======== Material provided ========
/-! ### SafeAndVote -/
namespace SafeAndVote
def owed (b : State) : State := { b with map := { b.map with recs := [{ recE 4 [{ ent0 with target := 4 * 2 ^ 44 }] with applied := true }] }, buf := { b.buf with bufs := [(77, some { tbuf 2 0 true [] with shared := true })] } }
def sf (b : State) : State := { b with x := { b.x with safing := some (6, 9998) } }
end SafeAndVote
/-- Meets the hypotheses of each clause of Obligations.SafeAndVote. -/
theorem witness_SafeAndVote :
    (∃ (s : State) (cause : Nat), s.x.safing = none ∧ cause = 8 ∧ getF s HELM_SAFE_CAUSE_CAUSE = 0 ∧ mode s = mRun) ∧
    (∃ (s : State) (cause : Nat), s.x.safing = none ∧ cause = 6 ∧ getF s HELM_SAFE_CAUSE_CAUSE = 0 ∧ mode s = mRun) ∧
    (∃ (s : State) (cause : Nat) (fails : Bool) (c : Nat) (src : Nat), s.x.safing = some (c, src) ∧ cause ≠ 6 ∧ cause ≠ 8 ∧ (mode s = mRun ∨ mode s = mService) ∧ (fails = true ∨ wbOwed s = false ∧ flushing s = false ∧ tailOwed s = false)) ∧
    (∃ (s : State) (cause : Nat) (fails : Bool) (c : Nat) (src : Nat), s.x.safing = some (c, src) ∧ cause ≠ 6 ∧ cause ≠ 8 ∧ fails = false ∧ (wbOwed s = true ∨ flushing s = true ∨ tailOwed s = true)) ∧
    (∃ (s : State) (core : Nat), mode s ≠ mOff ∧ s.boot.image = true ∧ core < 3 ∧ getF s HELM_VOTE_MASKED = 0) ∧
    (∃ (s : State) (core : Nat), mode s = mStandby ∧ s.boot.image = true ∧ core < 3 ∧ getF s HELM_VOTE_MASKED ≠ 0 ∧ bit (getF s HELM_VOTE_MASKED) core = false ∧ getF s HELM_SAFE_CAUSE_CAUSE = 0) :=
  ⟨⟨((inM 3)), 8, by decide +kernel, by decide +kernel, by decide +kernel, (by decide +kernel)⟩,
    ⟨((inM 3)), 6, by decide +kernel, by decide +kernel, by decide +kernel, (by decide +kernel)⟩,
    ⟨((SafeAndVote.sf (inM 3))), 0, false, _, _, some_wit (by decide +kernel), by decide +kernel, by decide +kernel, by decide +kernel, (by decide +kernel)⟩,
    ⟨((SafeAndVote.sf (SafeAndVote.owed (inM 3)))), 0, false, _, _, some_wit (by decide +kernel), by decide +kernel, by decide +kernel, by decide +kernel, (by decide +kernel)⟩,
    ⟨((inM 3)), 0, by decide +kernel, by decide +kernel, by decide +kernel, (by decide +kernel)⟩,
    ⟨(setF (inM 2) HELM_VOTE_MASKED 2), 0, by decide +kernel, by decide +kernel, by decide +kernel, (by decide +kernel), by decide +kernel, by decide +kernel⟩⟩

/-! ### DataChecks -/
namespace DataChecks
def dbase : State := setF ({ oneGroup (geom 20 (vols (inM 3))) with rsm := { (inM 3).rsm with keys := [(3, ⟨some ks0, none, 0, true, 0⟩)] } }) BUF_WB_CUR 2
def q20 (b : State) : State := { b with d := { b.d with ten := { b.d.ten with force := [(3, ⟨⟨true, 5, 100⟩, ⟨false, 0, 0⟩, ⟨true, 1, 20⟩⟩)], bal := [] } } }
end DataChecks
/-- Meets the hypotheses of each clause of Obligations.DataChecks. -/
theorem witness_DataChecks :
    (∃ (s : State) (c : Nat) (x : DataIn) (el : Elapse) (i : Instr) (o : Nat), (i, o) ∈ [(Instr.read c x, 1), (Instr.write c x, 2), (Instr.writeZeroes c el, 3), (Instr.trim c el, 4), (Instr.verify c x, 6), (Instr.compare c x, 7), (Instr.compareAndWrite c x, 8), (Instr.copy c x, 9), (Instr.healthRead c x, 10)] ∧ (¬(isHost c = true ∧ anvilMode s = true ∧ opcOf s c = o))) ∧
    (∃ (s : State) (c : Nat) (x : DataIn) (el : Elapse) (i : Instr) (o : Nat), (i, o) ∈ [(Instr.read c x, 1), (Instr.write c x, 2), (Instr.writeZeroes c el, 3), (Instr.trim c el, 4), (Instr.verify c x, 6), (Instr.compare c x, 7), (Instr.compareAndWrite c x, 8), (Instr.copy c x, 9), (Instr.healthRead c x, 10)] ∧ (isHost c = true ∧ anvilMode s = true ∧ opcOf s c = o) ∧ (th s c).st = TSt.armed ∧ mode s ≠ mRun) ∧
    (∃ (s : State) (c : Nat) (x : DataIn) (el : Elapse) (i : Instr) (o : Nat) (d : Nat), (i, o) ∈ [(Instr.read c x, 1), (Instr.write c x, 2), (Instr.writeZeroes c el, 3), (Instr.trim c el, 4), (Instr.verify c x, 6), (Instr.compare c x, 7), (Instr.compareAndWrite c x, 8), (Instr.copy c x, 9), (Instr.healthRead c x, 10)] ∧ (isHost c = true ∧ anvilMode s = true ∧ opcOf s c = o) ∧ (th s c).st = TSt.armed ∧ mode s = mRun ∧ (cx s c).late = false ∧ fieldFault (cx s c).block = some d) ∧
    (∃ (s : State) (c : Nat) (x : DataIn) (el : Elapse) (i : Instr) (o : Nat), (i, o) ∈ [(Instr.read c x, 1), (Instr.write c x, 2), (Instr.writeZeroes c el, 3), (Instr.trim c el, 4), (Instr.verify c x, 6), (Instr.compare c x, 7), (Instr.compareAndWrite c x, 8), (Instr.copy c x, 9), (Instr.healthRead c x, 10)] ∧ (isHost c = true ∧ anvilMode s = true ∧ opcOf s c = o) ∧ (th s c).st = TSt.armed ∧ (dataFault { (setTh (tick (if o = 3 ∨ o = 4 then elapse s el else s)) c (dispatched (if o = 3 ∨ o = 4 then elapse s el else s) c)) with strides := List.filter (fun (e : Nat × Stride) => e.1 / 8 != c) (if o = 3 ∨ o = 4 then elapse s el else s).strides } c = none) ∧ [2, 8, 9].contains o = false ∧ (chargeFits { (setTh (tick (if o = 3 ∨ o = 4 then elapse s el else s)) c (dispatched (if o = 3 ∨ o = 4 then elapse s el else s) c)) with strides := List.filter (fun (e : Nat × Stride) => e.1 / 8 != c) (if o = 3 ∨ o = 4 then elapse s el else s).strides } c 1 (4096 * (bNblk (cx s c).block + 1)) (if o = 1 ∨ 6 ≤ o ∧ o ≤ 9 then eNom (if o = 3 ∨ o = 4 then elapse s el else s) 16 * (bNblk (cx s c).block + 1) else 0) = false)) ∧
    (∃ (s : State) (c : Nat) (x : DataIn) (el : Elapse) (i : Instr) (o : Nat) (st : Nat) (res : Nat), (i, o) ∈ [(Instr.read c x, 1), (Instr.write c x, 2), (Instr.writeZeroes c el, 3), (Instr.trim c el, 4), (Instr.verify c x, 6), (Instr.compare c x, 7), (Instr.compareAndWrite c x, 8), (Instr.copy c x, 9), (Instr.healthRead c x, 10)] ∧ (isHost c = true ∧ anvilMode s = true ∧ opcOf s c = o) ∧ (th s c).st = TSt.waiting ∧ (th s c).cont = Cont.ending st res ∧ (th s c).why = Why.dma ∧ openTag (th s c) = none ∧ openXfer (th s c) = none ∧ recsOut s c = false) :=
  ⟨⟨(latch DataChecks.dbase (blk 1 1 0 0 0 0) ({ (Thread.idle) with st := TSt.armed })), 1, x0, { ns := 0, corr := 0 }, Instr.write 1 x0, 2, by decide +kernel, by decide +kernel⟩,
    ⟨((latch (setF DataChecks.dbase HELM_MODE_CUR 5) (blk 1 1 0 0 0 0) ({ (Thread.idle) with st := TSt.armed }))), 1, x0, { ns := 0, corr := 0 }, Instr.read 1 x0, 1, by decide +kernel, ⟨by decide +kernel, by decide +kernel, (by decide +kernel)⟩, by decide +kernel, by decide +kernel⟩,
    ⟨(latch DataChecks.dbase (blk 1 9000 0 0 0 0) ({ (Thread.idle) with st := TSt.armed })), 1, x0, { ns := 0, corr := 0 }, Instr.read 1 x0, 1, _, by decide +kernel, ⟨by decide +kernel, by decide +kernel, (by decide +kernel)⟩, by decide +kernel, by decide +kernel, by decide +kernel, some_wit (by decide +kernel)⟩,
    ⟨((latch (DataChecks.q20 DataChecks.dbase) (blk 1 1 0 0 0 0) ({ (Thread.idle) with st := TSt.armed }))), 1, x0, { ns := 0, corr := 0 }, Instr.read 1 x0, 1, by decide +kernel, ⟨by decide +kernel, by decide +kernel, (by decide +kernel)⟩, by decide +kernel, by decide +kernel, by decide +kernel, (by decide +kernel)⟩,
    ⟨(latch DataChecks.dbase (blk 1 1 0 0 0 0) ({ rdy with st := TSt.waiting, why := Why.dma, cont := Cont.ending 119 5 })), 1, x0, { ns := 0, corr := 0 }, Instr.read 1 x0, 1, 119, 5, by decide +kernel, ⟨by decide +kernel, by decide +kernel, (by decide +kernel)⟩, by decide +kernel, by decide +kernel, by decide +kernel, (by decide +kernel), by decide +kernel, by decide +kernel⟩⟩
========
■ What is expected ■
Pull every line containing "hypotheses" out of the entries.

■ Output for this task ■
/-- Meets the hypotheses of each clause of Obligations.SafeAndVote. -/
/-- Meets the hypotheses of each clause of Obligations.DataChecks. -/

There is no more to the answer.